An alternative to becoming a physician legislator is building a relationship with state legislators. The Academy offers a program to help host an office visit with a legislator. “Position yourself as a trusted physician advisor, so when these issues cross their desk, they can reach out to get a medical perspective,” Dr. Hines said. Conversely, this will open the door to contact state representatives and senators when issues arise, Dr. Gross added. It’s also good to build trusted relationships with the staff who advise the legislators on these issues, Dr. Sullivan said.
“If we keep the grassroots efforts strong, fewer legislators would be willing to take up these bills,” Albany said. To help build a grassroots effort, the Academy recently launched a playbook for federal policymakers, but it can also apply to state policymakers.

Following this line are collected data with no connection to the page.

theorem witness_Stages :
    (IsDue (sends 0x18 3 0 (stageBytes 1 0 1 (le 4 0))) (fun c => { c with mode := .parked, park := .stopped }) id (fun c _ =>
        c.mode = .parked ∧ field (sends 0x18 3 0 (stageBytes 1 0 1 (le 4 0))) 1 3 = 0 ∧ Function 1 (sends 0x18 3 0 (stageBytes 1 0 1 (le 4 0)))) ∧
      IsDue (sends 0x18 3 0 (stageBytes 1 1 1 (le 4 0))) id id (fun _ _ => field (sends 0x18 3 0 (stageBytes 1 1 1 (le 4 0))) 1 3 ≠ 0) ∧
      IsDue (sends 0x18 3 0 (stageBytes 1 1 1 (le 4 0))) (fun c => { c with mode := .parked, park := .stopped }) id (fun c _ =>
        c.mode = .parked ∧ Function 1 (sends 0x18 3 0 (stageBytes 1 1 1 (le 4 0)))) ∧
      IsDue (sends 0x18 3 0 (stageBytes 2 0 0 [1, 0])) (fun c => { c with mode := .parked }) id (fun _ _ => Function 2 (sends 0x18 3 0 (stageBytes 2 0 0 [1, 0]))) ∧
      IsDue (sends 0x18 3 0 [3, 0, 0, 0]) (fun c => { c with mode := .parked }) id (fun _ _ => Function 3 (sends 0x18 3 0 [3, 0, 0, 0])) ∧
      IsDue (sends 0x18 3 0 [4, 0, 0, 0]) (fun c => { c with mode := .parked }) id (fun _ _ => Function 4 (sends 0x18 3 0 [4, 0, 0, 0]))) ∧
    (IsDue (sends 0x18 3 0 (stageBytes 1 0 16385 (le 4 0))) id id (fun c _ => c.mode ≠ .parked ∧ 16384 < 16385) ∧
      IsDue (sends 0x18 3 0 (stageBytes 1 0 16384 (le 4 0))) (fun c => { c with bank := { req := true } }) id (fun c _ => c.bank.req ≠ c.bank.active) ∧
      IsDue (sends 0x18 3 0 (stageBytes 1 0 16384 (le 4 0))) (staged ⟨2, 0, []⟩) id (fun c _ => c.bank.req = c.bank.active ∧ c.stage ≠ none) ∧
      IsDue (sends 0x18 3 0 (stageBytes 1 0 1 (le 4 0))) id id (fun c _ => c.bank.req = c.bank.active ∧ c.stage = none ∧ c.load = none)) ∧
    (IsDue (sends 0x18 3 0 (stageBytes 2 0 1 [1, 0])) (staged ⟨2, 0, []⟩) id (fun c _ => c.stage = some ⟨2, 0, []⟩ ∧ 1 ≠ ([] : List (BitVec 16)).length) ∧
      IsDue (sends 0x18 3 0 (stageBytes 2 0 0 [1, 0])) (staged ⟨2, 0, []⟩) id (fun c _ => c.stage = some ⟨2, 0, []⟩) ∧
      IsDue (sends 0x18 3 0 [3, 0, 0, 0]) (staged ⟨3, sylsCrc, [1, 2]⟩) id (fun c _ => c.stage = some ⟨3, sylsCrc, [1, 2]⟩) ∧
      IsDue (sends 0x18 3 0 [3, 0, 0, 0]) (staged ⟨2, 0, [1, 2]⟩) id (fun c _ => c.stage = some ⟨2, 0, [1, 2]⟩ ∧ sylsCrc ≠ 0) ∧
      IsDue (sends 0x18 3 0 [3, 0, 0, 0]) (fun c => { c with stage := some ⟨2, sylsCrc, [1, 2]⟩ }) id (fun c _ => stageReadback ⟨2, sylsCrc, [1, 2]⟩ c = false) ∧
      IsDue (sends 0x18 3 0 [3, 0, 0, 0]) (staged ⟨2, sylsCrc, [1, 2]⟩) id (fun c _ =>
        crc32 (([1, 2] : List (BitVec 16)).flatMap (fun w => bytesOf 2 w.toNat)) = sylsCrc ∧ stageReadback ⟨2, sylsCrc, [1, 2]⟩ c = true ∧
        c.bank.req = c.bank.active) ∧
      IsDue (sends 0x18 3 0 [3, 0, 0, 0]) (fun c => staged ⟨2, sylsCrc, [1, 2]⟩ { c with bank := { req := true } }) id (fun c _ =>
        stageReadback ⟨2, sylsCrc, [1, 2]⟩ c = true ∧ c.bank.req ≠ c.bank.active ∧ c.frame.running = false ∧ c.frame.inRun = false ∧
        c.clocksRun = true ∧ c.bank.atBoundary = false) ∧
      IsDue (sends 0x18 3 0 [4, 0, 0, 0]) (staged ⟨2, 0, []⟩) id (fun c _ => c.stage = some ⟨2, 0, []⟩)) := by
  (repeat' apply And.intro) <;> first | decide +kernel | (apply roomCheck_eq_none; decide +kernel) | (unfold masked; decide +kernel) | (unfold Function; decide +kernel)

/-- A sideboard with an open FW_STAGE and what the slot holds. -/
def fwStaged (g : FwStage) (bs : List (Nat × Byte)) (d : Side) : Side := { d with store := { d.store with stage := some g, bytes := bs } }
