/-! The threshold and the packing (R151, R152). -/

/-- The bit of a slot just written compares the sample written with the threshold. -/
theorem bit_write_same (s : State) (k v : Nat) :
    State.bit { s with edgeLog := s.edgeLog.write k v } k = decide (s.cfg.threshNs < v) := by
  rw [State.bit, Memory.read_write_same]

theorem bitsFrom_succ (s : State) (first n : Nat) :
    s.bitsFrom first (n + 1) = s.bitsFrom first n ++ [s.bit (first + n)] := by
  simp [State.bitsFrom, List.range_succ]

/-- A group of slots packs to the sum of its bits, the first with the highest weight: each further bit doubles the
weights of those before it. -/
theorem pack_bitsFrom_eq_sum (s : State) (first n : Nat) :
    packMsbFirst (s.bitsFrom first n) =
      ∑ k ∈ Finset.Ico first (first + n),
        (if s.cfg.threshNs < s.edgeLog.read k then 1 else 0) * 2 ^ (first + n - 1 - k) := by
  induction n with
  | zero => simp [State.bitsFrom, packMsbFirst]
  | succ n ih =>
    rw [bitsFrom_succ, packMsbFirst_concat, ih, ← Nat.add_assoc, Finset.sum_Ico_succ_top (Nat.le_add_right first n),
      Finset.mul_sum]
    congr 1
    · refine Finset.sum_congr rfl fun k hk => ?_
      have hweight : first + n + 1 - 1 - k = (first + n - 1 - k) + 1 := by
        have hlt := (Finset.mem_Ico.mp hk).2
        omega
      rw [hweight, pow_succ]
      ring
    · simp [State.bit, Bool.toNat, Bool.cond_decide]

/-! What a DECODE depends on (R153, R155, R156). -/

/-- Slots that read alike, under the same threshold, give the same bits. -/
theorem bitsFrom_congr {first n : Nat} (hthresh : s.cfg.threshNs = u.cfg.threshNs)
    (hslots : ∀ k < first + n, s.edgeLog.read k = u.edgeLog.read k) : s.bitsFrom first n = u.bitsFrom first n := by
  refine List.map_congr_left fun k hk => ?_
  rw [State.bit, State.bit, hthresh, hslots _ (Nat.add_lt_add_left (List.mem_range.mp hk) first)]

/-- Two states that agree in all that the decoded pair is computed from. -/
structure SameFields (s u : State) : Prop where
  threshNs : s.cfg.threshNs = u.cfg.threshNs
  fieldW : s.cfg.fieldW = u.cfg.fieldW
  slots : ∀ k < 2 * s.cfg.fieldW, s.edgeLog.read k = u.edgeLog.read k

theorem SameFields.trans {v : State} (h : SameFields s u) (h' : SameFields u v) : SameFields s v where
  threshNs := h.threshNs.trans h'.threshNs
  fieldW := h.fieldW.trans h'.fieldW
  slots k hk := (h.slots k hk).trans (h'.slots k (h.fieldW ▸ hk))

theorem SameFields.decodedReading (h : SameFields s u) : s.decodedReading = u.decodedReading := by
  have hhum : s.bitsFrom 0 s.cfg.fieldW = u.bitsFrom 0 s.cfg.fieldW :=
    bitsFrom_congr h.threshNs fun k hk => h.slots k (by omega)
  have htemp : s.bitsFrom s.cfg.fieldW s.cfg.fieldW = u.bitsFrom s.cfg.fieldW s.cfg.fieldW :=
    bitsFrom_congr h.threshNs fun k hk => h.slots k (by omega)
  rw [State.decodedReading, State.decodedHumidity, State.decodedTemperature, hhum, htemp, h.fieldW]
  rfl

/-- Two states that agree in all that a DECODE's status and result are computed from, whatever the options. -/
structure SameDecode (s u : State) : Prop where
  cfg : s.cfg = u.cfg
  triggeredOnce : s.triggeredOnce = u.triggeredOnce
  edgeCounter : s.edgeCounter = u.edgeCounter
  slots : ∀ k < 2 * s.cfg.fieldW + 8, s.edgeLog.read k = u.edgeLog.read k

theorem SameDecode.sameFields (h : SameDecode s u) : SameFields s u where
  threshNs := by rw [h.cfg]
  fieldW := by rw [h.cfg]
  slots k hk := h.slots k (Nat.lt_add_right 8 hk)

theorem SameDecode.decodedChecksum (h : SameDecode s u) : s.decodedChecksum = u.decodedChecksum := by
  rw [State.decodedChecksum, State.decodedChecksum, ← h.cfg, bitsFrom_congr h.sameFields.threshNs h.slots]

theorem SameDecode.decodeStatus (h : SameDecode s u) : s.decodeStatus = u.decodeStatus := by
  have hcomplete : s.captureComplete = u.captureComplete := by
    rw [State.captureComplete, State.captureComplete, h.cfg, h.edgeCounter]
  rw [State.decodeStatus, State.decodeStatus, h.cfg, h.triggeredOnce, hcomplete, h.sameFields.decodedReading,
    h.decodedChecksum]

The Academy offers numerous resources from helping draft comment letters that state dermatology societies can sign onto and providing software to dermatologists to contact their legislator by email and/or telephone to offering templates used to provide testimony. Since COVID-19, testifying at a hearing has never been easier because it can be done virtually in every state, Albany said. In many states, it’s no longer necessary to take off work and drive to the state house. The AADA even offers an advocacy grant that provides financial assistance to state dermatology societies to host a lobby day, hire a lobbyist, or conduct outreach events to build grassroots interest in pending legislation. The scope of practice toolkit contains model letters, position papers, and studies about the quality and cost of care delivered by non-physician clinicians. The toolkit is available to all Academy members and state dermatology societies. At the Advanced Leadership Forum and Legislative Conference, dermatologists can learn how to advocate for pro-dermatology policies, Dr. Sullivan said.
“Our voices really do make a difference but there are other strong voices out there. Our voices need to be stronger,” Dr. Hines said. “The more individual members are involved, the more likely we will be successful in winning these fights.”
Even after winning, the Academy can’t rest on its laurels. “Just because we defeat a bill one year doesn’t mean it won’t come back in another form,” Dr. Sullivan added. “We must be constantly vigilant.”